That's not what I meant. I meant the slush. I should've worded it better. My bad, I guess I can't think when I'm on OGF lol. Anyway, thinking of headed out there saturday just making sure it won't be a tough drag, didn't go out last weekend cuz I heard it was rough. So I went to wingfoot.


----------



## ztkaz (Sep 25, 2013)

BIGEYURK25 said:


> That's not what I meant. I meant the slush. I should've worded it better. My bad, I guess I can't think when I'm on OGF lol. Anyway, thinking of headed out there saturday just making sure it won't be a tough drag, didn't go out last weekend cuz I heard it was rough. So I went to wingfoot.
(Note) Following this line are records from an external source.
-- ==== Sys2Proof/Machine/State.lean ====
section
/-! DEFINITION. The state of the core as plain data (the tuple at the head of 10_state.md), the environment's part beside it, the
reasons to stop, and the state after reset (10_state.md R35). -/

namespace Sys2Proof.Machine

/-- The run state of the core (10_state.md R30). -/
inductive RunMode where
  /-- A Step fetches and executes one instruction. -/
  | running
  /-- Entered by Fx0A; `x` is the register that will receive the key index. -/
  | awaitingKey (x : RegIdx)
  /-- Entered by a fatal fault; only Reset leaves it (60_exceptions.md R134). -/
  | faulted
  deriving DecidableEq, Repr

/-- The error kinds (60_exceptions.md R131); "no error" is the absence of a record. -/
inductive ErrorKind where
  | unknownOpcode
  | stackOverflow
  | stackUnderflow
  | addressOutOfRange
  | romTooLarge
  | keyIndexOutOfRange
  deriving DecidableEq, Repr

/-- FAULTINFO once a fatal fault was raised: kind, pc, op and addr (10_state.md R31). -/
structure FaultRecord where
  kind : ErrorKind
  pc   : Word
  op   : Option Word
  addr : Option Nat
  deriving DecidableEq, Repr

/-- The events the environment may send (00_scope.md R5, 60_exceptions.md R154). -/
inductive Event where
  | step
  | tick
  | keyDown (k : KeyIdx)
  | keyUp (k : KeyIdx)
  | reset (rom : List Byte)
  deriving DecidableEq, Repr

/-- What the core emits: a DIAG record (60_exceptions.md R132) or the sound_pulse of a Tick (60_exceptions.md R143). -/
inductive Output where
  | diag (op pc0 : Word)
  | soundPulse (on : Bool)
  deriving DecidableEq, Repr

/-- The environment's part, on the far side of the interface (60_exceptions.md R154); no state of the core (10_state.md R36).
`schedule`: the events to come, the next first, empty meaning Step (log 2). `randFeed`: the bytes the pluggable random source
supplies next; `draws`: the number of draws made, to which the free value of a draw is applied (log 3). `outputs`: the records
received, the latest first (log 6). `font`: the parameter FONT, which a model takes as an argument (00_scope.md R4, 10_state.md R33,
R36); only Reset reads it and no event changes it (log 4). -/
structure Environment where
  schedule : List Event
  randFeed : List Byte
  draws    : Nat
  outputs  : List Output
  font     : Font
  deriving DecidableEq, Repr

/-- Memory: the bytes that differ from the reset image under the default FONT, as (address, byte) pairs with rising addresses
(20_memory.md R40). -/
abbrev Memory := List Host.Cell

/-- The 64 by 32 grid of one-bit pixels, row-major: row r, then column c (10_state.md R29). -/
abbrev Framebuffer := Vector (Vector Bool 64) 32

/-- The state of the core (10_state.md, head and R20 to R31) and the environment's part. -/
structure State where
  /-- MEM (20_memory.md R40). -/
  mem       : Memory
  /-- V[0] to V[15] (10_state.md R20). -/
  v         : Vector Byte 16
  /-- I, the index register (10_state.md R23). -/
  i         : Word
  /-- PC (10_state.md R22). -/
  pc        : Word
  /-- STACK[0] to STACK[15] (10_state.md R24). -/
  stack     : Vector Word 16
  /-- SP, the number of stack entries in use, 0 to 16 (10_state.md R24). -/
  sp        : Fin 17
  /-- DT, the delay timer (10_state.md R27). -/
  dt        : Byte
  /-- ST, the sound timer (10_state.md R27). -/
  st        : Byte
  /-- KEY[0] to KEY[15], true meaning pressed (10_state.md R28). -/
  keys      : Vector Bool 16
  /-- FB (10_state.md R29). -/
  fb        : Framebuffer
  /-- MODE (10_state.md R30). -/
  mode      : RunMode
  /-- FAULTINFO, `none` standing for `kind = none` (10_state.md R31). -/
  faultInfo : Option FaultRecord
  /-- The environment's part. -/
  env       : Environment
  deriving DecidableEq, Repr

/-- Reasons the machine stops with no next state. There is none, and so no constructor: every fatal fault of the spec is TAKEN, its
entry being a next state (60_exceptions.md R133; log 10), and nothing else stops the core. -/
inductive Fault
  deriving DecidableEq, Repr

/-- Reasons an instruction is refused. -/
inductive Refusal where
  /-- An instruction of the opcode table that has no meaning yet; raised by an arm of exec only, safe. No arm raises it. -/
  | notModelled (mnemonic : String)
  deriving DecidableEq, Repr

/-- The environment at the start: no event waiting, no random byte supplied, nothing drawn, nothing received, and FONT at its
default (log 2, 3, 4, 6). -/
def Environment.initial : Environment := { schedule := [], randFeed := [], draws := 0, outputs := [], font := defaultFont }

/-- All pixels off (10_state.md R29). -/
def Framebuffer.blank : Framebuffer := Vector.replicate 32 (Vector.replicate 64 false)

/-- The state after Reset with an empty image under the default FONT (10_state.md R35, 70_reset_and_hazards.md R160): memory as the
reset image, every register at the value the spec's table gives, Running. -/
def State.reset : State where
  mem       := []
  v         := Vector.replicate 16 0x00
  i         := 0x0000
  pc        := 0x0200
  stack     := Vector.replicate 16 0x0000
  sp        := 0
  dt        := 0x00
  st        := 0x00
  keys      := Vector.replicate 16 false
  fb        := Framebuffer.blank
  mode      := .running
  faultInfo := none
  env       := Environment.initial

end Sys2Proof.Machine
end

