@[simp] theorem State.setMode_mem (m : RunMode) : (s.setMode m).mem = s.mem := rfl
@[simp] theorem State.setMode_v (m : RunMode) : (s.setMode m).v = s.v := rfl
@[simp] theorem State.setMode_i (m : RunMode) : (s.setMode m).i = s.i := rfl
@[simp] theorem State.setMode_pc (m : RunMode) : (s.setMode m).pc = s.pc := rfl
@[simp] theorem State.setMode_stack (m : RunMode) : (s.setMode m).stack = s.stack := rfl
@[simp] theorem State.setMode_sp (m : RunMode) : (s.setMode m).sp = s.sp := rfl
@[simp] theorem State.setMode_dt (m : RunMode) : (s.setMode m).dt = s.dt := rfl
@[simp] theorem State.setMode_st (m : RunMode) : (s.setMode m).st = s.st := rfl
@[simp] theorem State.setMode_keys (m : RunMode) : (s.setMode m).keys = s.keys := rfl
@[simp] theorem State.setMode_fb (m : RunMode) : (s.setMode m).fb = s.fb := rfl
@[simp] theorem State.setMode_mode (m : RunMode) : (s.setMode m).mode = m := rfl
@[simp] theorem State.setMode_faultInfo (m : RunMode) : (s.setMode m).faultInfo = s.faultInfo := rfl
@[simp] theorem State.setMode_env (m : RunMode) : (s.setMode m).env = s.env := rfl

@[simp] theorem State.setStack_mem (c : Vector Word 16) (p : Fin 17) : (s.setStack c p).mem = s.mem := rfl
@[simp] theorem State.setStack_v (c : Vector Word 16) (p : Fin 17) : (s.setStack c p).v = s.v := rfl
@[simp] theorem State.setStack_i (c : Vector Word 16) (p : Fin 17) : (s.setStack c p).i = s.i := rfl
@[simp] theorem State.setStack_pc (c : Vector Word 16) (p : Fin 17) : (s.setStack c p).pc = s.pc := rfl
@[simp] theorem State.setStack_stack (c : Vector Word 16) (p : Fin 17) : (s.setStack c p).stack = c := rfl
@[simp] theorem State.setStack_sp (c : Vector Word 16) (p : Fin 17) : (s.setStack c p).sp = p := rfl
@[simp] theorem State.setStack_dt (c : Vector Word 16) (p : Fin 17) : (s.setStack c p).dt = s.dt := rfl
@[simp] theorem State.setStack_st (c : Vector Word 16) (p : Fin 17) : (s.setStack c p).st = s.st := rfl
@[simp] theorem State.setStack_keys (c : Vector Word 16) (p : Fin 17) : (s.setStack c p).keys = s.keys := rfl
@[simp] theorem State.setStack_fb (c : Vector Word 16) (p : Fin 17) : (s.setStack c p).fb = s.fb := rfl
@[simp] theorem State.setStack_mode (c : Vector Word 16) (p : Fin 17) : (s.setStack c p).mode = s.mode := rfl
@[simp] theorem State.setStack_faultInfo (c : Vector Word 16) (p : Fin 17) : (s.setStack c p).faultInfo = s.faultInfo := rfl
@[simp] theorem State.setStack_env (c : Vector Word 16) (p : Fin 17) : (s.setStack c p).env = s.env := rfl

@[simp] theorem State.setEnv_mem (e : Environment) : (s.setEnv e).mem = s.mem := rfl
@[simp] theorem State.setEnv_v (e : Environment) : (s.setEnv e).v = s.v := rfl
@[simp] theorem State.setEnv_i (e : Environment) : (s.setEnv e).i = s.i := rfl
@[simp] theorem State.setEnv_pc (e : Environment) : (s.setEnv e).pc = s.pc := rfl
@[simp] theorem State.setEnv_stack (e : Environment) : (s.setEnv e).stack = s.stack := rfl
@[simp] theorem State.setEnv_sp (e : Environment) : (s.setEnv e).sp = s.sp := rfl
@[simp] theorem State.setEnv_dt (e : Environment) : (s.setEnv e).dt = s.dt := rfl
@[simp] theorem State.setEnv_st (e : Environment) : (s.setEnv e).st = s.st := rfl
@[simp] theorem State.setEnv_keys (e : Environment) : (s.setEnv e).keys = s.keys := rfl
@[simp] theorem State.setEnv_fb (e : Environment) : (s.setEnv e).fb = s.fb := rfl
@[simp] theorem State.setEnv_mode (e : Environment) : (s.setEnv e).mode = s.mode := rfl
@[simp] theorem State.setEnv_faultInfo (e : Environment) : (s.setEnv e).faultInfo = s.faultInfo := rfl
@[simp] theorem State.setEnv_env (e : Environment) : (s.setEnv e).env = e := rfl
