-- ==== Sys2Proof/Tests/Slice0.lean ====
section
/-! SUPPORT. The model's own tests: well-formedness, decoding of words written out from the spec's patterns, one Step each from
the vectors of 95_test_vectors.md, and for every statement with hypotheses a state and operands that meet them. -/

namespace Sys2Proof.Tests

open Sys2Proof Sys2Proof.Machine

/-! ## Well-formedness: each check refuses an ill-formed term, and takes the largest good one -/

theorem test_wf_jp : (Instr.jp 0x1000).wellFormed = false ∧ (Instr.jp 0x0FFF).wellFormed = true := by decide

theorem test_wf_call : (Instr.call 0x1000).wellFormed = false ∧ (Instr.call 0x0FFF).wellFormed = true := by decide

theorem test_wf_ldIdx : (Instr.ldIdx 0x1000).wellFormed = false ∧ (Instr.ldIdx 0x0FFF).wellFormed = true := by decide

theorem test_wf_jpV0 : (Instr.jpV0 0x1000).wellFormed = false ∧ (Instr.jpV0 0x0FFF).wellFormed = true := by decide

theorem test_wf_drw : (Instr.drw 0 0 16).wellFormed = false ∧ (Instr.drw 0 0 15).wellFormed = true := by decide

/-! ## Decoding: every constructor by a word written out nibble by nibble from its pattern (30_encoding.md R65) -/

theorem test_decode_control :
    decode 0x00E0#16 = .ok .cls ∧ decode 0x00EE#16 = .ok .ret ∧ decode 0x1234#16 = .ok (.jp 0x234) ∧
    decode 0x2345#16 = .ok (.call 0x345) := by decide

theorem test_decode_skip_imm :
    decode 0x3A42#16 = .ok (.seI 0xA 0x42) ∧ decode 0x4B43#16 = .ok (.sneI 0xB 0x43) ∧
    decode 0x5AB0#16 = .ok (.seR 0xA 0xB) ∧ decode 0x6A7F#16 = .ok (.ldI 0xA 0x7F) ∧
    decode 0x7102#16 = .ok (.addI 1 0x02) := by decide

theorem test_decode_alu_moves :
    decode 0x8AB0#16 = .ok (.ldR 0xA 0xB) ∧ decode 0x8AB1#16 = .ok (.or 0xA 0xB) ∧ decode 0x8AB2#16 = .ok (.and 0xA 0xB) ∧
    decode 0x8AB3#16 = .ok (.xor 0xA 0xB) ∧ decode 0x8AB4#16 = .ok (.addR 0xA 0xB) := by decide

theorem test_decode_alu_rest :
    decode 0x8AB5#16 = .ok (.sub 0xA 0xB) ∧ decode 0x8AB6#16 = .ok (.shr 0xA 0xB) ∧ decode 0x8AB7#16 = .ok (.subn 0xA 0xB) ∧
    decode 0x8ABE#16 = .ok (.shl 0xA 0xB) := by decide

theorem test_decode_misc :
    decode 0x9AB0#16 = .ok (.sneR 0xA 0xB) ∧ decode 0xAFFF#16 = .ok (.ldIdx 0xFFF) ∧ decode 0xB300#16 = .ok (.jpV0 0x300) ∧
    decode 0xC10F#16 = .ok (.rnd 1 0x0F) ∧ decode 0xD12F#16 = .ok (.drw 1 2 15) ∧ decode 0xD120#16 = .ok (.drw 1 2 0) := by
  decide

theorem test_decode_keys : decode 0xE09E#16 = .ok (.skp 0) ∧ decode 0xEFA1#16 = .ok (.sknp 15) := by decide

theorem test_decode_family_F :
    decode 0xF307#16 = .ok (.ldVxDt 3) ∧ decode 0xF00A#16 = .ok (.ldVxK 0) ∧ decode 0xF315#16 = .ok (.ldDtVx 3) ∧
    decode 0xF318#16 = .ok (.ldStVx 3) ∧ decode 0xF11E#16 = .ok (.addIdx 1) := by decide
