-- ==== Sys2Proof/Syntax.lean ====
section
/-! DEFINITION. The commands and events the TG-416 takes: one constructor of `Instr` for each row of
spec/opcode_table.json, with the operands its rule names. -/

namespace Sys2Proof

/-- The four lanes (00 section 4.3). -/
inductive Lane | lane1 | lane2 | lane3 | lane4
  deriving DecidableEq, Repr, Inhabited

/-- The four watch rules (00 section 4.3). -/
inductive RuleNo | rule0 | rule1 | rule2 | rule3
  deriving DecidableEq, Repr, Inhabited

/-- A station number, 0 to 15 (00 section 4.3). -/
abbrev Station := Fin 16

/-- IN or OUT: a lane's direction (02 section 2.1) and a punch's. -/
inductive Direction | dirIn | dirOut
  deriving DecidableEq, Repr, Inhabited

/-- A lane's kind (R17). -/
inductive LaneKind | turnstile | door | off
  deriving DecidableEq, Repr, Inhabited

/-- A strike's fail mode (02 section 2.1). -/
inductive FailMode | release | lock
  deriving DecidableEq, Repr, Inhabited

/-- The gate line's rate (R108). -/
inductive LineRate | bps19200 | bps38400 | bps57600 | bps115200
  deriving DecidableEq, Repr, Inhabited

/-- The status of a badge (01 section 1.1). -/
inductive BadgeStatus | active | blocked
  deriving DecidableEq, Repr, Inhabited

/-- The passback mode of a badge: STRICT, SOFT or NONE (01 section 1.1). -/
inductive PassbackMode | strict | soft | modeNone
  deriving DecidableEq, Repr, Inhabited

/-- The role of a schedule entry (R93). -/
inductive BellRole | shiftStart | shiftEnd | breakTime | signal
  deriving DecidableEq, Repr, Inhabited

/-- A fault's action (R174, R191): NOTE, ALARM, HOLD or OPEN. -/
inductive FaultAction | actNote | actAlarm | actHold | actOpen
  deriving DecidableEq, Repr, Inhabited

/-- The holdover retention choice (R183). -/
inductive Retention | essential | full
  deriving DecidableEq, Repr, Inhabited

/-- The nine kinds of lane event (R141, R144). -/
inductive EventKind | admitted | flagged | refuse | passed | unused | forced | evac | doorHeld | peerPunch
  deriving DecidableEq, Repr, Inhabited

/-- The lane of a lane event: an own lane, or PEER (R144). -/
inductive EventLane | own (l : Lane) | peer
  deriving DecidableEq, Repr, Inhabited

/-- The badge test of a condition (R144). -/
inductive BadgeTest | any | equal | notEqual | below | above
  deriving DecidableEq, Repr, Inhabited

/-- How a rule combines its conditions (R142). -/
inductive Combine | both | either | bAfterA | aAfterB
  deriving DecidableEq, Repr, Inhabited

/-- The action of a watch rule (R150). -/
inductive WatchAction | note | alarm | holdLane | holdStation | evacuate
  deriving DecidableEq, Repr, Inhabited

/-- SW0 as the terminal sends it (R174). A code operand is the named thing; `none` is an undefined code. -/
structure Word0 where
  station : Nat
  weekday : Nat
  rate : Option LineRate
  deriving DecidableEq, Repr, Inhabited

/-- The three SW1 codes of one lane (R174); `none` is an undefined code. -/
structure LaneCodes where
  kind : Option LaneKind
  direction : Option Direction
  failMode : Option FailMode
  deriving DecidableEq, Repr, Inhabited

/-- SW1 as the terminal sends it (R174). -/
structure Word1 where
  lane1 : LaneCodes
  lane2 : LaneCodes
  lane3 : LaneCodes
  lane4 : LaneCodes
  deriving DecidableEq, Repr, Inhabited

/-- The two SW2 limits of one lane, in seconds (R174). -/
structure LaneLimits where
  release : Nat
  heldOpen : Nat
  deriving DecidableEq, Repr, Inhabited

/-- SW2 as the terminal sends it (R174): times in seconds, the debounce in ticks. -/
structure Word2 where
  lane1 : LaneLimits
  lane2 : LaneLimits
  lane3 : LaneLimits
  lane4 : LaneLimits
  debounce : Nat
  reread : Nat
  deriving DecidableEq, Repr, Inhabited

/-- SW3 as the terminal sends it (R174). -/
structure Word3 where
  beaconInterval : Nat
  silenceLimit : Nat
  joinPeriod : Nat
  doubtHold : Nat
  latency : Nat
  deriving DecidableEq, Repr, Inhabited

/-- SW4 as the terminal sends it (R174); a pattern number above 7 is an undefined code. -/
structure Word4 where
  stepThreshold : Nat
  dayRoll : Nat
  bellAdvance : Nat
  cueWindow : Nat
  evacPattern : Nat
  alarmPattern : Nat
  deriving DecidableEq, Repr, Inhabited

/-- The filter and action of one fault kind as the terminal sends them (R174). -/
structure FaultChoice where
  filter : Nat
  action : Option FaultAction
  deriving DecidableEq, Repr, Inhabited

/-- SW5 as the terminal sends it (R174). -/
structure Word5 where
  reader : FaultChoice
  strike : FaultChoice
  doorHeld : FaultChoice
  line : FaultChoice
  clock : FaultChoice
  retention : Option Retention
  journalThreshold : Nat
  deriving DecidableEq, Repr, Inhabited

/-- What SET WORD writes: the word that parameter A names, with every field of it (R173); `undefined a` is a word
number above 5, whose data block has no meaning. -/
inductive SetWordBlock
  | sw0 (w : Word0)
  | sw1 (w : Word1)
  | sw2 (w : Word2)
  | sw3 (w : Word3)
  | sw4 (w : Word4)
  | sw5 (w : Word5)
  | undefined (a : BitVec 16)
  deriving DecidableEq, Repr, Inhabited

/-- An optional pair of minutes of day as the terminal sends it: `undefined` is an undefined presence code (R49). -/
inductive PairCode
  | undefined
  | absent
  | present (start stop : Nat)
  deriving DecidableEq, Repr, Inhabited

/-- A shift class record as LOAD CLASS carries it (R48, R49). -/
structure ClassBlock where
  hours : PairCode
  lead : Nat
  graceIn : Nat
  graceLate : Nat
  graceOut : Nat
  quantum : Nat
  breakAfter : Nat
  breakMinutes : Nat
  t1 : Nat
  t2 : Nat
  dayMax : Nat
  weekly : Nat
  night : PairCode
  deriving DecidableEq, Repr, Inhabited

/-- A schedule entry as LOAD BELL carries it (R94). -/
structure BellBlock where
  minute : Nat
  second : Nat
  mask : BitVec 7
  pattern : Nat
  role : Option BellRole
  deriving DecidableEq, Repr, Inhabited

/-- A pattern as LOAD PATTERN carries it (R95). -/
structure PatternBlock where
  on : Nat
  period : Nat
  repeats : BitVec 8
  deriving DecidableEq, Repr, Inhabited

/-- A condition as LOAD RULE carries it (R143): a `none` in a set is an undefined code. -/
structure ConditionBlock where
  kinds : List (Option EventKind)
  lanes : List (Option EventLane)
  test : Option BadgeTest
  limit : BitVec 24
  deriving DecidableEq, Repr, Inhabited

/-- A watch rule's settings as LOAD RULE carries them (R142, R143). -/
structure RuleBlock where
  a : ConditionBlock
  b : ConditionBlock
  combine : Option Combine
  window : Nat
  sameBadge : Bool
  count : Nat
  action : Option WatchAction
  deriving DecidableEq, Repr, Inhabited

/-- The badge entry block as BADGE PUT takes it, in the codes of R206. -/
structure BadgeBlock where
  number : BitVec 24
  cls : Byte
  status : Byte
  mode : Byte
  home : Byte
  expiry : BitVec 16
  expiryPresent : Byte
  deriving DecidableEq, Repr, Inhabited

/-- One character of a reader frame: its data bits, its parity bit, and whether its stop bit was at mark (R205). -/
structure ReaderChar where
  data : Byte
  parity : Bool
  stop : Bool
  deriving DecidableEq, Repr, Inhabited

/-- One character heard on the gate line: its data bits and whether its stop bit was at mark (R108). -/
structure LineChar where
  data : Byte
  stop : Bool
  deriving DecidableEq, Repr, Inhabited

/-- The characters a LINE_ERROR is about (R112): those from one quiet gap to the next, or those heard after a complete
frame and before the next quiet gap. -/
inductive LineRun
  | heard (chars : List LineChar)
  | trailing (chars : List LineChar)
  deriving DecidableEq, Repr, Inhabited

/-- The outcome a PUNCH frame carries (R110). -/
inductive PunchOutcome | passed | evac
  deriving DecidableEq, Repr, Inhabited

/-- A PUNCH frame (R110, R204). -/
structure PunchFrame where
  source : Station
  seq : BitVec 8
  badge : BitVec 24
  lane : Lane
  direction : Direction
  outcome : PunchOutcome
  time : BitVec 32
  era : BitVec 8
  deriving DecidableEq, Repr, Inhabited

/-- The station states a BEACON frame can carry (R110). -/
inductive BeaconState | live | held | evacuate
  deriving DecidableEq, Repr, Inhabited

/-- A BEACON frame (R110, R204). -/
structure BeaconFrame where
  source : Station
  state : BeaconState
  fresh : Bool
  isolated : Bool
  era : BitVec 8
  time : BitVec 32
  next : BitVec 8
  deriving DecidableEq, Repr, Inhabited

/-- A BELL CUE frame (R110, R204). -/
structure CueFrame where
  source : Station
  entry : BitVec 8
  day : BitVec 16
  deriving DecidableEq, Repr, Inhabited

/-- The reason a CLEAR frame carries (R110). -/
inductive ClearReason | input | watch | terminal | relay
  deriving DecidableEq, Repr, Inhabited

/-- A CLEAR frame (R110, R204). -/
structure ClearFrame where
  source : Station
  reason : ClearReason
  deriving DecidableEq, Repr, Inhabited

/-- A frame of the gate line, of any of its five kinds (R110). -/
inductive Frame
  | punch (f : PunchFrame)
  | beacon (f : BeaconFrame)
  | bellCue (f : CueFrame)
  | clear (f : ClearFrame)
  | allClear (source : Station)
  deriving DecidableEq, Repr, Inhabited

/-- The inputs whose raw level can change (R18, R17, R161, R180). The supply senses are seen through the thresholds of R180:
`gateSupply` asserted is the gate supply below its failure threshold, `gateReturn` asserted is the gate supply above its
return threshold, and `backupSupply` asserted is the backup supply below its threshold. -/
inductive Input
  | aux (l : Lane)
  | sense (l : Lane)
  | strap (l : Lane)
  | contact
  | gateSupply
  | gateReturn
  | backupSupply
  deriving DecidableEq, Repr, Inhabited

/-- The inputs that give edges through DEBOUNCE_EXPIRY (R18). -/
inductive LaneInput | aux (l : Lane) | sense (l : Lane)
  deriving DecidableEq, Repr, Inhabited

/-- The inputs whose first level is found afresh (R18, R161). -/
inductive DebouncedInput | aux (l : Lane) | sense (l : Lane) | contact
  deriving DecidableEq, Repr, Inhabited

/-- The commands and events of spec/opcode_table.json, one constructor for each row. -/
inductive Instr
  | setWord (w : SetWordBlock)
  | loadClass (a : BitVec 16) (c : ClassBlock)
  | loadBell (a : BitVec 16) (e : BellBlock)
  | loadPattern (a : BitVec 16) (p : PatternBlock)
  | loadRule (a : BitVec 16) (r : RuleBlock)
  | setTime (time : BitVec 32) (era : BitVec 8)
  | ready
  | badgePut (b : BadgeBlock)
  | badgeDrop (force : BitVec 16) (badge : BitVec 24)
  | badgeRead (a : BitVec 16) (badge : BitVec 24)
  | musterRead (a : BitVec 16)
  | payRead (a : BitVec 16) (badge : BitVec 24)
  | periodClose
  | traceMark
  | traceRead
  | incidentTake
  | statusRead (a b : BitVec 16)
  | peerRead (a : BitVec 16)
  | hold (a : BitVec 16)
  | resume
  | arm (a : BitVec 16)
  | disarm (a : BitVec 16)
  | passbackMode (a : BitVec 16)
  | evacuate
  | allClear
  | shiftTime (a : BitVec 16)
  | attentionRead
  | unknownCommand (code : Byte)
  | mailboxWrite (address : Byte) (bytes : List Byte)
  | overrun (addr : BitVec 7) (byte : Byte)
  | fullReset
  | supplyFailure
  | supplyReturn
  | backupLoss
  | readerFrame (l : Lane) (chars : List ReaderChar)
  | readerBreakSecond (l : Lane)
  | inputLevelChange (i : Input) (level : Bool)
  | debounceExpiry (i : LaneInput)
  | firstLevelFound (i : DebouncedInput)
  | evacContactEdge
  | senseCheckExpiry (l : Lane)
  | releaseTimerExpiry (l : Lane)
  | heldOpenExpiry (l : Lane)
  | evacReadExpiry (l : Lane)
  | clockSecond
  | clockEndReached
  | endHoldSecond
  | oscillatorStop
  | degradedSecond
  | ringInstant (entry : Fin 48)
  | dayRoll
  | doubtEnd
  | beaconTime
  | endOfJoin
  | peerSilence (peer : Station)
  | clashTimerExpiry
  | windowExpiry (r : RuleNo)
  | punch (f : PunchFrame)
  | beacon (f : BeaconFrame)
  | bellCue (f : CueFrame)
  | clear (f : ClearFrame)
  | allClearFrame (source : Station)
  | lineError (run : LineRun)
  | numberClash (f : Frame)
  | deferralStart
  | yield
  | deferralEnd
  | sentWhole
  | collision
  | patternPhaseEnd
  | patternComplete
  | resetRelease
  deriving DecidableEq, Repr, Inhabited

/-- The number of a lane, 1 to 4 (00 section 4.3). -/
def Lane.number : Lane → Nat
  | .lane1 => 1
  | .lane2 => 2
  | .lane3 => 3
  | .lane4 => 4

/-- The four lanes in ascending order. -/
def Lane.all : List Lane := [.lane1, .lane2, .lane3, .lane4]

/-- The lane with a number, if there is one. -/
def Lane.ofNumber : Nat → Option Lane
  | 1 => some .lane1
  | 2 => some .lane2
  | 3 => some .lane3
  | 4 => some .lane4
  | _ => none

/-- The number of a watch rule, 0 to 3 (00 section 4.3). -/
def RuleNo.number : RuleNo → Nat
  | .rule0 => 0
  | .rule1 => 1
  | .rule2 => 2
  | .rule3 => 3

/-- The four rules in the order they are matched (R141). -/
def RuleNo.all : List RuleNo := [.rule0, .rule1, .rule2, .rule3]

/-- The rule with a number, if there is one. -/
def RuleNo.ofNumber : Nat → Option RuleNo
  | 0 => some .rule0
  | 1 => some .rule1
  | 2 => some .rule2
  | 3 => some .rule3
  | _ => none

end Sys2Proof
end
I just wasn't sure what you meant. When I left Sunday night it was all ready a lot better a lot of the water drained back in the lake and it was slippery as hell


Sent from my iPhone using Ohub Campfire


----------



## BIGEYURK25 (Apr 4, 2013)

Sounds good to me. Supposed to get 1-3" Thursday so It should be about perfect come the weekend. Sunday will be brutal for whoever is gonna go. Right now, it's a high of 6°


----------



## snag (Dec 27, 2005)

Went out of the cemetery lot today, met lee neo out on the ice , easy walk now like a frozen ice craters now at spots from all the frozen slush, only got some small perch and lee said he got one keeper eye and perch and crappie , it was slow, some fellas at the lot said they got some small eyes . The 305 lot and cemetery lots are a ice rink , no cinders , salt nothing so watch where u park.


----------



## SportTroller (Nov 3, 2009)

Mike 13, we were fishing in 18' but not on the road. we fished there again today, caught some really nice gills and crappie also 3 good perch. We ended up catching 20 total, no eyes today. The pull out is easy right now! Seen a guy go down twice in the parking lot at the cemetery, very icy.


----------